FEATURES SPATIAL MODELS IN ASSESSING PEDESTRIAN NETWORK
M. Jabbari, F. P. Fonseca, R. A. R. Ramos
ABSTRACT
Nowadays, urban space potential is the existed capacity, can have more efficacies to build
a sustainable urban mobility, especially walkability. Identification of the characteristics of
such spaces is an environmental challenge for the 21st century and requires new analytical
approaches and sources of data and information. Several attempts have been done to
develop Models for pedestrian network assessment, in practical urban planning. This paper
draws upon recent literature, by 3WH1 analysis based on three key questions. The
questions address the most important correlations between purposes and components of the
models introduced up to now. In essence, to answer the questions of “Where is the location
of pedestrian network?”, “What are the parameters in the pedestrian network?” and “how
to analysis such parameters?”, is the main focus of this review. In all these studies,
Geospatial Information Systems is used as an important tool for modeling, having the
advantage of a better understanding for multi-scale data.
1. INTRODUCTION
Walking is considered as one of the oldest and most important non-motorized mode of
transportation, because every journey starts and ends by walking. Pedestrian Network is
seen as one of the most important concepts for sustainable urban development and
sustainable mobility (Forsyth et al., 2009). The personal, social, economic and
environmental benefits of walking are well-documented: walking reduces traffic
congestion and pollution; it is beneficial to individuals’ health and well-being; it provides
health-economic benefits; it has impact on real estate prices and enhances the sociability
and vitality of urban spaces (Bahrainy & Khosravi, 2013; Kim, Park, & Lee, 2014). For
these reasons, Pedestrian Network has been placed at the center of a number of policies
and has been the main issue for urban designers and planners over the last decades.

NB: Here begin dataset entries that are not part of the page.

-- ==== Sys2Proof/Machine/Security.lean ====
section
/-!
DEFINITION. Security (R419 to R456): the key pages and the operations of CXE, the signature verifier, the lifecycle, the
debug levels and TIME_TRUST.
-/

namespace Sys2Proof.Machine

/-! ### Key pages (R424 to R427) -/

/-- The initiator that the engine reads and writes memory as (R466). -/
def CXE_INIT : Nat := 13

/-- SV's initiator. -/
def SV_INIT : Nat := 6

/-- The owner of a page. -/
def pageOwner (s : State) (n : Nat) : Nat := s.rd (CXE_OWNi_OWNERS (n / 8)) >>> (4 * (n % 8)) % 16

/-- The state with a page owned by an initiator. -/
def setPageOwner (n init : Nat) (s : State) : State :=
  let f := CXE_OWNi_OWNERS (n / 8)
  let old := pageOwner s n
  s.wr f (s.rd f - old <<< (4 * (n % 8)) + (init % 16) <<< (4 * (n % 8)))

/-- The states of a slot (R454). -/
def SL_EMPTY : Nat := 0
def SL_READY : Nat := 1
def SL_RETIRED : Nat := 2
def SL_LOADING : Nat := 3

/-- The key and the salt of a slot. -/
def State.slotKey (s : State) (n m : Nat) : KeySlot := s.cxe.keys.getD (8 * n + m) {}

/-- The state with the key and the salt of a slot replaced. -/
def State.setSlotKey (s : State) (n m : Nat) (k : KeySlot) : State :=
  { s with cxe := { s.cxe with keys := s.cxe.keys.setIfInBounds (8 * n + m) k } }

/-- The operations a page queues or runs (R428). -/
def pageOps (s : State) (n : Nat) : Nat := ((s.cxe.queue ++ s.cxe.running).filter (·.page == n)).length

/-- LEVEL of every page shows its operations. -/
def refreshLevels (s : State) : State :=
  (List.range 16).foldl (fun s n => s.wr (CXE_KPn_STAT_LEVEL n) (pageOps s n)) s

/-! ### Statuses and descriptors -/

/-- The completion statuses of R431. -/
def OP_OK : Nat := 1
def OP_LEN : Nat := 2
def OP_EXHAUSTED : Nat := 3
def OP_TAGFAIL : Nat := 4
def OP_NOKEY : Nat := 5
def OP_ZEROISED : Nat := 6
def OP_FWERR : Nat := 7
def OP_BADDESC : Nat := 8
def OP_USAGE : Nat := 9
def OP_UNWRAPFAIL : Nat := 10
def OP_BADBLOB : Nat := 11
def OP_OWNER : Nat := 12
def OP_SLOTBUSY : Nat := 13
def OP_LCS : Nat := 14
def OP_LOADEXH : Nat := 15
def OP_DEBUG : Nat := 16
def OP_SCRUBERR : Nat := 17

/-- A word of a descriptor. -/
def CxeOp.w (o : CxeOp) (i : Nat) : Nat := (o.words.getD []).getD i 0

/-- The fields of a descriptor (R428). -/
def CxeOp.op (o : CxeOp) : Nat := bits (o.w 0) 7 0
def CxeOp.slot (o : CxeOp) : Nat := bits (o.w 0) 18 16
def CxeOp.tagLen (o : CxeOp) : Nat := bits (o.w 0) 31 24
def CxeOp.len (o : CxeOp) : Nat := bits (o.w 1) 31 0
def CxeOp.aadLen (o : CxeOp) : Nat := bits (o.w 1) 63 32
def CxeOp.src (o : CxeOp) : Nat := o.w 2
def CxeOp.dst (o : CxeOp) : Nat := o.w 3
def CxeOp.aad (o : CxeOp) : Nat := o.w 4
def CxeOp.iv (o : CxeOp) : Nat := o.w 5
def CxeOp.tagAddr (o : CxeOp) : Nat := o.w 6

/-- The tag length lies in the range of its operation (R428). -/
def tagLenOk (op n : Nat) : Bool :=
  if 3 ≤ op ∧ op ≤ 6 then within 4 16 n
  else if op = 7 ∨ op = 8 then n == 16 || n == 32
  else if op = 9 ∨ op = 10 then n == 24 || n == 48
  else true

The walkway facilitates pedestrian linkages to public transit, accommodating more than
200,000 business-day commuters as well as tourists and residents. However, research on
the application of Walk Score has been conducted in only five countries, with over ninety
percent being Canadian and United States based (Duncan et al., 2016; Hall & Ram, 2018).
Pedestrian network proposes a reflection on the theoretical and practical implications of the
issue, drawing on a number of research projects on the subject carried out by the authors
over more than a decade. According to finding researches in the Scopus and Web of
Science, 14 papers noticed to the pedestrian network directly that they worked in three
fields (43% mathematics, 14% imaging, and 43 % planning). They followed three different
goals including presenting an algorithm for automatically identifying geometries of
pedestrian path segments, tracking pedestrian by high qualification image and identifying
the capacity of urban space to walk. However, we consider those literature related to the
field of pedestrian network planning.
The implementation of pedestrian network was initiated in1797, when French army
occupied Venice, tried to build a proper structure for Venice to link the island clumps by
waterways. They worked to transform the amphibious city into a homogeneous pedestrian
network, through filing canals, building bridges, and creating pathways. Vivo (2016)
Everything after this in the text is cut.